2025/08/06
演歌とは?演歌が持つ3つの特徴や誕生から現在までの歴史を徹底解説

「演歌って、どんな曲?」「テレビでよく演歌を耳にするけど、ちょっと古くさいイメージがある…」そう思っていませんか?演歌は、日本の伝統的な音楽ジャンルの一つですが、その魅力は単なる「懐メロ」に留まりません。
演歌には、日本人の心の奥底にある喜怒哀楽や、人生の哀愁、そして希望が詰まっています。心に染み渡るような歌声、物語性のある歌詞、そして独特の節回しは、一度聴けば忘れられない感動を与えてくれるでしょう。
このコラムでは、演歌の基本的な特徴や歴史、そして現代にまで続くその魅力を、わかりやすく解説します。
演歌をあまり知らない方も、きっとその深遠な世界に触れることができるはずです。

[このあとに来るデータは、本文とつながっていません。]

/-- While a slot is armed, the edge that takes F − P past its tolerance with the check armed hands one reversal to the
tracker, which treats it as its state says (R20, R46, R47). The edge has no fired deadline to hand on first. -/
def Obligations.ReversalReportedOncePastTolerance : Prop :=
  ∀ (ph : EncoderPhase) (s : State) (n : SlotNumber), s.inReset = false → s.trk.armed = some n → s.pos.fired = [] →
    ∃ t, exec (.encoderEdge ph) s = .next t ∧
      (wdiff t.pos.frontier t.pos.web ≤ (s.job n).tolerance → t = { s with pos := t.pos } ∧ t.pos.revArmed = true) ∧
      ((s.job n).tolerance < wdiff t.pos.frontier t.pos.web → t.pos.revArmed = false) ∧
      ((s.job n).tolerance < wdiff t.pos.frontier t.pos.web → s.pos.revArmed = false → t = { s with pos := t.pos }) ∧
      ((s.job n).tolerance < wdiff t.pos.frontier t.pos.web → s.pos.revArmed = true →
        let notice : Notice :=
          ⟨.reversal, none, none, none, some t.pos.web, twoFigures (t.pos.frontier - t.pos.web)⟩
        let fault := some (offeredRecord s.trk.fault .reversal none t.pos.web)
        (s.trk.state = .hunt ∨ s.trk.state = .track →
          (∀ d ∈ t.pos.deadlines ++ t.pos.fired, d.kind ≠ .flywheel) ∧ t.pos.flywheelCrossing = none ∧
          t = { s with
            pos := t.pos
            trk := { s.trk with state := .hunt, fault := fault }
            tau := { s.tau with events := s.tau.events ++ [.forcing] }
            line := if s.trk.state = .track then (s.line.append notice).append (stateChangeNotice .hunt t.pos.web)
              else s.line.append notice
            insp := s.insp.append notice }) ∧
        (s.trk.state = .drain →
          t = { s with
            pos := t.pos
            trk := { s.trk with fault := fault }
            tau := { s.tau with events := s.tau.events ++ [.forcing] }
            line := s.line.append notice
            insp := s.insp.append notice }) ∧
        (s.trk.state = .fault →
          t = { s with
            pos := t.pos
            trk := { s.trk with fault := fault }
            line := s.line.append notice
            insp := s.insp.append notice }))

/-- An illegal transition leaves P as it is, takes the new joint state as the reference and is a fatal fault, in FAULT only
offered to the record (R15, R48). A creation that finds 512 records, the oldest neither CUT nor MISSED, leaves the table,
the arithmetic and the switches as they are and enters FAULT with TABLE_FULL (R49, R61, R64). -/
def Obligations.FatalFaultsEnterFault : Prop :=
  (∀ s : State, s.inReset = false → ∃ t, exec .encoderFault s = .next t ∧
    t.pos.encA = !s.pos.encA ∧ t.pos.encB = !s.pos.encB ∧
    (s.trk.state ≠ .fault →
      FaultEntered { s with pos := { s.pos with encA := !s.pos.encA, encB := !s.pos.encB } } t .encoderFault none
        s.pos.web) ∧
    (s.trk.state = .fault →
      t = { s with
        pos := { s.pos with encA := !s.pos.encA, encB := !s.pos.encB }
        trk := { s.trk with fault := some (offeredRecord s.trk.fault .encoderFault none s.pos.web) } })) ∧
  (∀ (s : State) (e : TrackingEvent) (rest : List TrackingEvent) (n : SlotNumber),
    s.EventFirst e rest → s.trk.armed = some n → ¬s.HasRoom →
    ((∃ x, e = .mark x true ∧ (s.trk.state = .hunt ∨ s.trk.state = .track ∧
        (s.trk.rm : Int) - (s.trk.rm >>> (s.job n).j : Nat) ≤ wdiff x s.trk.pmLast)) ∨
      ∃ x, e = .flywheel x ∧ s.trk.state = .track ∧ s.pos.flywheelCrossing = some x) →
    ∃ t, exec .rowCreation s = .next t ∧
      FaultEntered { s with tau := { s.tau with events := rest } } t .tableFull (some s.tab.nextRow) s.pos.web)

/-- R53: an offer fills an empty record, replaces a less severe kind with MORE set, and otherwise only sets MORE. Every step
but FAULT_CLEAR, by its command or by a frame of its kind, and the power-on reset keeps the most severe kind offered, with
the row and position of its first offer; it is empty at power-on, and RESET_TRACKING and PORT_CLEAR leave it as it is. -/
def Obligations.FaultRecordKeepsMostSevere : Prop :=
  (∀ (k : FaultKind) (row : Option Word) (x : Word), offeredRecord none k row x = ⟨k, row, x, false⟩ ∧
    ∀ r : FaultRecord,
      ([FaultKind.driftLimit, .registerLost, .reversal, .missedCut, .tableFull, .encoderFault].idxOf r.kind <
          [FaultKind.driftLimit, .registerLost, .reversal, .missedCut, .tableFull, .encoderFault].idxOf k →
        offeredRecord (some r) k row x = ⟨k, row, x, true⟩) ∧
      ([FaultKind.driftLimit, .registerLost, .reversal, .missedCut, .tableFull, .encoderFault].idxOf k ≤
          [FaultKind.driftLimit, .registerLost, .reversal, .missedCut, .tableFull, .encoderFault].idxOf r.kind →
        offeredRecord (some r) k row x = { r with more := true })) ∧
  (∀ s t : State, step s = .next t → (∀ straps a b, s.pending.head? ≠ some (.resetNReleased straps a b)) →
    (∀ p tag, s.pending.head? ≠ some (.faultClear p tag)) →
    (∀ p bits, s.pending.head? = some (.selectRise p bits) → frameByte (clockedBytes bits) 0 ≠ 19) →
    ∀ r ∈ s.trk.fault, ∃ q ∈ t.trk.fault, r.mayBecome q = true) ∧
  ∀ s : State,
    (∀ straps a b, ∃ t, exec (.resetNReleased straps a b) s = .next t ∧ t.trk.fault = none) ∧
    (∀ p tag, ∃ t, exec (.resetTracking p tag) s = .next t ∧ t.trk.fault = s.trk.fault) ∧
    ∀ p tag, ∃ t, exec (.portClear p tag) s = .next t ∧ t.trk.fault = s.trk.fault

/-- R19: an edge of MARK or KNIFE whose capture lies behind the frontier changes nothing; otherwise the capture is
handed on as a tracking event, in every tracking state. -/
def Obligations.CapturesBehindFrontierIgnored : Prop :=
  ∀ s : State, s.inReset = false →
    (wdiff s.pos.web s.pos.frontier < 0 → exec .markEdge s = .next s ∧ exec .knifeEdge s = .next s) ∧
    (0 ≤ wdiff s.pos.web s.pos.frontier →
      exec .markEdge s = .next { s with tau := { s.tau with events := s.tau.events ++ [.mark s.pos.web true] } } ∧
      exec .knifeEdge s = .next { s with tau := { s.tau with events := s.tau.events ++ [.knife s.pos.web] } })

/-- The first mark served in HUNT resynchronises the tracker and creates a RESYNC row (R26, R27, R40, R61, R62). -/
def Obligations.MarkInHuntResynchronises : Prop :=
  ∀ (s : State) (x : Word) (rest : List TrackingEvent) (n : SlotNumber),
    s.EventFirst (.mark x true) rest → s.trk.state = .hunt → s.trk.armed = some n → s.HasRoom →
    let m := s.creationSlot n
    let o := ((s.job m).lk * s.trk.rm + 128) / 256
    let oi := ((s.job m).li * s.trk.rm + 128) / 256
    ∃ t, exec .rowCreation s = .next t ∧ ∃ q ∈ t.tab.rows.getLast?,
      q.BornAs s m .resync x (BitVec.ofNat 32 o) (BitVec.ofNat 32 oi) s.trk.rm ∧
      DeadlinesEntered s t (fun k => s.retiredEarly k || decide (k = .flywheel))
        (q.deadlines (s.job m).wc ++ [flywheelAt x s.trk.rm (s.job m).j]) ∧
      t = { s with
        pos := { s.pos with deadlines := t.pos.deadlines, fired := t.pos.fired, flywheelCrossing := none }
        trk := { s.trk with
          state := .track, armed := some m, oSync := o, offset := o, oi := oi, miss := 0, pmLast := x }
        jobs := s.creationJobs n
        tab := ⟨s.keptRows ++ [q], s.tab.nextRow + 1⟩
        tau := { s.tau with events := rest }
        line := (s.line.append ⟨.resync, some q.number, none, none, some x, twoFigures q.arrival⟩).append
          (stateChangeNotice .track s.pos.web)
        insp := s.insp.append ⟨.resync, some q.number, none, none, some x, twoFigures q.arrival⟩ }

ぜひ最後までご覧ください。
目次
1.演歌とはどんな音楽ジャンル?
演歌とは、日本人の心の琴線に触れる独特のメロディと、こぶしと呼ばれる歌唱法、そして情念豊かな歌詞が一体となった、日本を代表するポピュラー音楽のジャンルです。
そのルーツは明治時代の演説歌にありますが、戦後の歌謡曲の中で、現在私たちが知るスタイルが確立されました。J-POPやロックとは一線を画す、その音楽的な特徴を知ると、演歌の奥深い魅力がより一層理解できます。
2.演歌を「演歌たらしめる」3つの音楽的特徴
演歌の音楽的な特徴について、以下の3つを解説します。
・感情を深く表現する独特の歌唱法「こぶし」
・日本古来の「ヨナ抜き音階」
・歌詞に頻出するキーワード
一つずつ見ていきましょう。
2-1.特徴①感情を深く表現する独特の歌唱法「こぶし」
「こぶし」とは、一つの音を、瞬間的に上下させたり、波打たせたりするように歌う、演歌の最も象徴的な歌唱テクニックです。楽譜の音符通りに歌うのではなく、母音を細かく揺らすように歌うことが特徴です。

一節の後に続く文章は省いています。